Has anyone tryed with Stanfords Chexpert? E. G. For pretraining? https://stanfordmlgroup.github.io/competitions/chexpert/

fmobrj commented 4 years ago

Takin a look at it now.

mansilla commented 4 years ago

@bganglia thank you for this! Let's make it work on the dataset @ieee8023 suggested, the RSNA Kaggle dataset: https://academictorrents.com/details/95588a735c9ae4d123f3ca408e56570409bcf2a9

JiayuanDing100 commented 4 years ago

@mansilla Hi where do you find label labeled as COVID-19 or not? I didn't find it in metadata and image data

mansilla commented 4 years ago

@JiayuanDing100 hey. I used the metadata

armiro commented 4 years ago

Those kaggle pneumonia images that people keep using are of children. The model can learn age to tell them apart. Maybe the explanation of the image is showing how big the chest is as a predictor.

I would suggest using this data of mostly adults with pneumonia (which is also from a kaggle challenge which could be confusing, let's call this one the RSNA kaggle dataset): https://academictorrents.com/details/95588a735c9ae4d123f3ca408e56570409bcf2a9

Exactly. I asked radiologists about this high accuracy problem and they told me the same. Pediatric chests are of a different shape from normal adult/elder chests, so even basic models can detect with high accuracy.

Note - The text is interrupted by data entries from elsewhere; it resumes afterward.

-- ==== Sys2Proof/Laws/Step.lean ====
section
/-! SUPPORT. Fetch, decode of the fetched bytes, and what a step can do. -/
namespace Sys2Proof

/-- A word that does not decode is reported as itself. -/
theorem unknown_eq {w w' : Word} (h : decodeWord w = .error (.unknown w')) : w' = w := by
  unfold decodeWord at h
  split at h
  case h_16 => unfold decodeF at h; split at h <;> simp_all
  case h_15 => unfold decodeE at h; split at h <;> simp_all
  case h_9 => unfold decode8 at h; split at h <;> simp_all
  all_goals (try split at h) <;> simp_all

/-- The decoder's only error on a word. -/
theorem decodeWord_error {w : Word} {e : DecodeError} (h : decodeWord w = .error e) : e = .unknown w := by
  unfold decodeWord at h
  split at h
  case h_16 => unfold decodeF at h; split at h <;> simp_all
  case h_15 => unfold decodeE at h; split at h <;> simp_all
  case h_9 => unfold decode8 at h; split at h <;> simp_all
  all_goals (try split at h) <;> simp_all

theorem decode_pair_ok {a b : Byte} {i : Instr} (h : decode [a, b] = .ok (i, [])) :
    decodeWord (wordOfBytes a b) = .ok i := by
  simp only [decode] at h
  split at h
  · rename_i h'; rw [h']; simpa using h
  · cases h

theorem decode_pair_error {a b : Byte} {e : DecodeError} (h : decode [a, b] = .error e) :
    decodeWord (wordOfBytes a b) = .error e := by
  simp only [decode] at h
  split at h
  · cases h
  · rename_i h'; rw [h']; simpa using h

theorem toNat_wordOfBytes (a b : Byte) : (wordOfBytes a b).toNat = a.toNat * 256 + b.toNat := by
  have hb := b.isLt
  rw [wordOfBytes, BitVec.toNat_append, ← Nat.shiftLeft_add_eq_or_of_lt hb, Nat.shiftLeft_eq]

namespace Machine

theorem fetchWord_ok {s : State} (h : s.CanFetch) :
    fetchWord s = .ok (wordOfBytes (s.readByte s.pc) (s.readByte (s.pc + 1#12))) := by
  simp only [fetchWord, a12_ok h, ofNat_add_toNat]

/-- What the fetch answers: the two bytes at PC, or `OutOfRange` under `FAULT`. -/
theorem fetchWord_cases (s : State) :
    (s.CanFetch ∧ fetchWord s = .ok (wordOfBytes (s.readByte s.pc) (s.readByte (s.pc + 1#12)))) ∨
    (s.params.addrPolicy = .fault ∧ 4095 < s.pc.toNat + 1 ∧ fetchWord s = .error (.outOfRange (s.pc.toNat + 1))) := by
  rcases a12_cases s.params.addrPolicy (s.pc.toNat + 1) with ⟨h, _⟩ | ⟨hp, hv, e⟩
  · exact .inl ⟨h, fetchWord_ok h⟩
  · exact .inr ⟨hp, hv, by simp only [fetchWord, e]⟩

/-- The fetch reads PC, memory and the address policy, and nothing else. -/
theorem fetchWord_congr {s t : State} (hp : t.params = s.params) (hc : t.pc = s.pc) (hm : t.mem = s.mem) :
    fetchWord t = fetchWord s := by
  simp only [fetchWord, hp, hc, State.readByte, hm]

/-- What `STEP` can do: nothing in a wait state, else the meaning of the fetched word, or the fetch's error. -/
theorem stepEvent_cases (s : State) :
    (s.cs ≠ .ready ∧ stepEvent s = .next s) ∨
    (s.cs = .ready ∧ ∃ w, fetchWord s = .ok w ∧ stepEvent s = execWord w s) ∨
    (s.cs = .ready ∧ ∃ f, fetchWord s = .error f ∧ stepEvent s = .fault f) := by
  unfold stepEvent
  split
  · rename_i hc
    right
    cases hf : fetchWord s with
    | ok w => exact .inl ⟨hc, w, rfl, rfl⟩
    | error f => exact .inr ⟨hc, f, rfl, rfl⟩
  · rename_i hc; exact .inl ⟨by rw [hc]; simp, rfl⟩
  · rename_i hc; exact .inl ⟨by rw [hc]; simp, rfl⟩

theorem stepEvent_ready {s : State} {w : Word} (h : s.cs = .ready) (hf : fetchWord s = .ok w) :
    stepEvent s = execWord w s := by simp [stepEvent, h, hf]

theorem stepEvent_fetch_error {s : State} {f : Fault} (h : s.cs = .ready) (hf : fetchWord s = .error f) :
    stepEvent s = .fault f := by simp [stepEvent, h, hf, raise]

/-- An accepted `STEP` traces the word it fetched, whatever comes of it. -/
theorem traceOf_step {s : State} {w : Word} (h : s.cs = .ready) (hf : fetchWord s = .ok w) :
    traceOf .step s = some w := by simp [traceOf, fetched, h, hf]

/-- What a word can do: its instruction's meaning, or R136. -/
theorem execWord_cases (w : Word) (s : State) :
    (∃ i, decodeWord w = .ok i ∧ execWord w s = exec i s) ∨
    (decodeWord w = .error (.unknown w) ∧ execWord w s = execUnknown s) := by
  cases h : decodeWord w with
  | ok i => exact .inl ⟨i, rfl, by simp only [execWord, h]⟩
  | error e =>
    have := decodeWord_error h
    exact .inr ⟨by rw [this], by simp only [execWord, h]⟩

/-- What a step can do: the oldest scheduled event in the state without it, or `STEP`. -/
theorem step_cases (s : State) :
    (s.schedule = [] ∧ step s = handle .step s) ∨
    (∃ e es, s.schedule = e :: es ∧ step s = handle e (s.setSchedule es)) := by
  cases h : s.schedule with
  | nil => exact .inl ⟨rfl, by simp [step, takeTurn, h]⟩
  | cons e es => exact .inr ⟨e, es, rfl, by simp [step, takeTurn, h]⟩

/-- The instruction at PC depends on PC, memory and the address policy alone. -/
theorem instrAtPc_congr {s t : State} (hp : t.params = s.params) (hc : t.pc = s.pc) (hm : t.mem = s.mem) :
    t.instrAtPc = s.instrAtPc := by simp only [State.instrAtPc, fetchWord_congr hp hc hm]

/-- What a blocked core has at PC depends on the control state, PC, memory and the address policy alone. -/
theorem blockedHere_congr {s t : State} (h : s.BlockedHere) (hs : t.cs = s.cs) (hp : t.params = s.params)
    (hc : t.pc = s.pc) (hm : t.mem = s.mem) : t.BlockedHere := by
  unfold State.BlockedHere at *
  rw [hs]
  simpa only [instrAtPc_congr hp hc hm] using h

/-- Events one after another. -/
theorem handleAll_append (a b : List Event) (s t : State) (h : handleAll a s = .next t) :
    handleAll (a ++ b) s = handleAll b t := by
  induction a generalizing s with
  | nil => cases h; rfl
  | cons e a ih =>
    simp only [handleAll, List.cons_append] at h ⊢
    split at h
    · exact ih _ h
    · cases h
    · cases h

end Machine
end Sys2Proof
end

armiro commented 4 years ago

Has anyone tryed with Stanfords Chexpert? E. G. For pretraining? https://stanfordmlgroup.github.io/competitions/chexpert/

I collected and trained on them. Still getting high accuracies but not as high as previous RSNA images. Detected features (using Grad-CAM) are still not the ones expected to be seen (patchy opacities mostly peripheral). I think the only way is to increase the number of COVID pneumonia cases and collect normal cases from different datasets. Segmenting lobes from the images is also a good idea.